Instructions to follow
The requested output is every line from the one with "entry stages. -/" through the last line below, printed exactly.

Collected data

/-! ### Interrupts -/

/-- Settles O27: the line taken is the lowest set bit of `eligible`; below a line with an IDT entry every line has one,
so a lower line is eligible if it is pending and enabled. -/
theorem lowestEligibleLineIsTaken : Obligations.LowestEligibleLineIsTaken := by
  intro c n
  cases hirq : c.cfg.irqModel with
  | absent => simp [takenLine_absent hirq]
  | vectored =>
    rw [takenLine_vectored hirq, lowestSet_eq_some]
    constructor
    · rintro ⟨hn, helig, hlow⟩
      obtain ⟨hpend, henab, hidt⟩ := (eligible_getLsbD c hn).mp helig
      refine ⟨rfl, hn, hidt, hpend, henab, fun m hm ⟨hp, he⟩ => ?_⟩
      have hm' := (eligible_getLsbD c (hm.trans hn)).mpr ⟨hp, he, hm.trans hidt⟩
      simp [hlow m hm] at hm'
    · rintro ⟨-, hn, hidt, hpend, henab, hlow⟩
      refine ⟨hn, (eligible_getLsbD c hn).mpr ⟨hpend, henab, hidt⟩, fun m hm => ?_⟩
      refine Bool.eq_false_iff.mpr fun hm' => ?_
      obtain ⟨hp, he, -⟩ := (eligible_getLsbD c (hm.trans hn)).mp hm'
      exact hlow m hm ⟨hp, he⟩

/-- An interrupt entry changes nothing beside `pc`, `sp`, the two masks and the pushed word (rule R256). -/
theorem frame_stage_entry (pc sp : Word) (intr sintr : Byte) (i : Nat) (v : Word) (l : LastInstr) (s : State) :
    Frame [.sp, .intr, .sintr] [] [i] s
      { stage { s.cur with sp := sp, sintr := sintr, intr := intr, pc := pc } (some { addr := i, value := v }) s with
        lastInstr := l } where
  sp hno := absurd (by decide) hno
  sr _ := rfl
  intr hno := absurd (by decide) hno
  sintr hno := absurd (by decide) hno
  ioOut _ := rfl
  x _ _ := rfl
  mem _ ha := readByte_writeWord_of_ne s.ram v (List.ne_of_not_mem_cons ha)

/-- The vector of a line that a tick takes is its number, as there are 8 lines (rule R253). -/
theorem toNat_vector {c : State} {n : Nat} (h : takenLine c = some n) : (BitVec.ofNat 32 n).toNat = n := by
  obtain ⟨-, hn, -⟩ := (lowestEligibleLineIsTaken c n).mp h
  rw [BitVec.toNat_ofNat]
  omega

/-- A tick whose interrupt entry can push ends with what the entry stages (rules R242, R256). -/
theorem step_of_entry {s : State} {n : Nat} (hs : s.fault = none) (hn : takenLine (commit s) = some n)
    (hlt : s.nxt.sp.toNat < ramWords) (hne : s.nxt.sp ≠ 0) :
    step s = .next
      { stage { s.nxt with sp := s.nxt.sp - 1, sintr := s.nxt.intr, intr := 0, pc := BitVec.ofNat 32 n }
          (some { addr := s.nxt.sp.toNat, value := s.nxt.pc }) (commit s) with lastInstr := .irqEntry n } := by
  rw [step_of_takenLine hs hn, enterInterrupt_eq_next.mpr ⟨hlt, hne, rfl⟩]
  rfl

/-- Settles O28: the fields are read off what the entry stages. -/
theorem interruptEntrySavesAndVectors : Obligations.InterruptEntrySavesAndVectors := by
  intro s n hs hn hm hlt hne
  exact ⟨_, step_of_entry hs hn hlt hne, rfl, hs, rfl, toNat_vector hn, rfl, rfl, rfl,
    readWord_writeWord_self hm.1 _ _, rfl, rfl, frame_stage_entry _ _ _ _ _ _ _ (commit s)⟩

The completed task
/-- Settles O28: the fields are read off what the entry stages. -/
theorem interruptEntrySavesAndVectors : Obligations.InterruptEntrySavesAndVectors := by
  intro s n hs hn hm hlt hne
  exact ⟨_, step_of_entry hs hn hlt hne, rfl, hs, rfl, toNat_vector hn, rfl, rfl, rfl,
    readWord_writeWord_self hm.1 _ _, rfl, rfl, frame_stage_entry _ _ _ _ _ _ _ (commit s)⟩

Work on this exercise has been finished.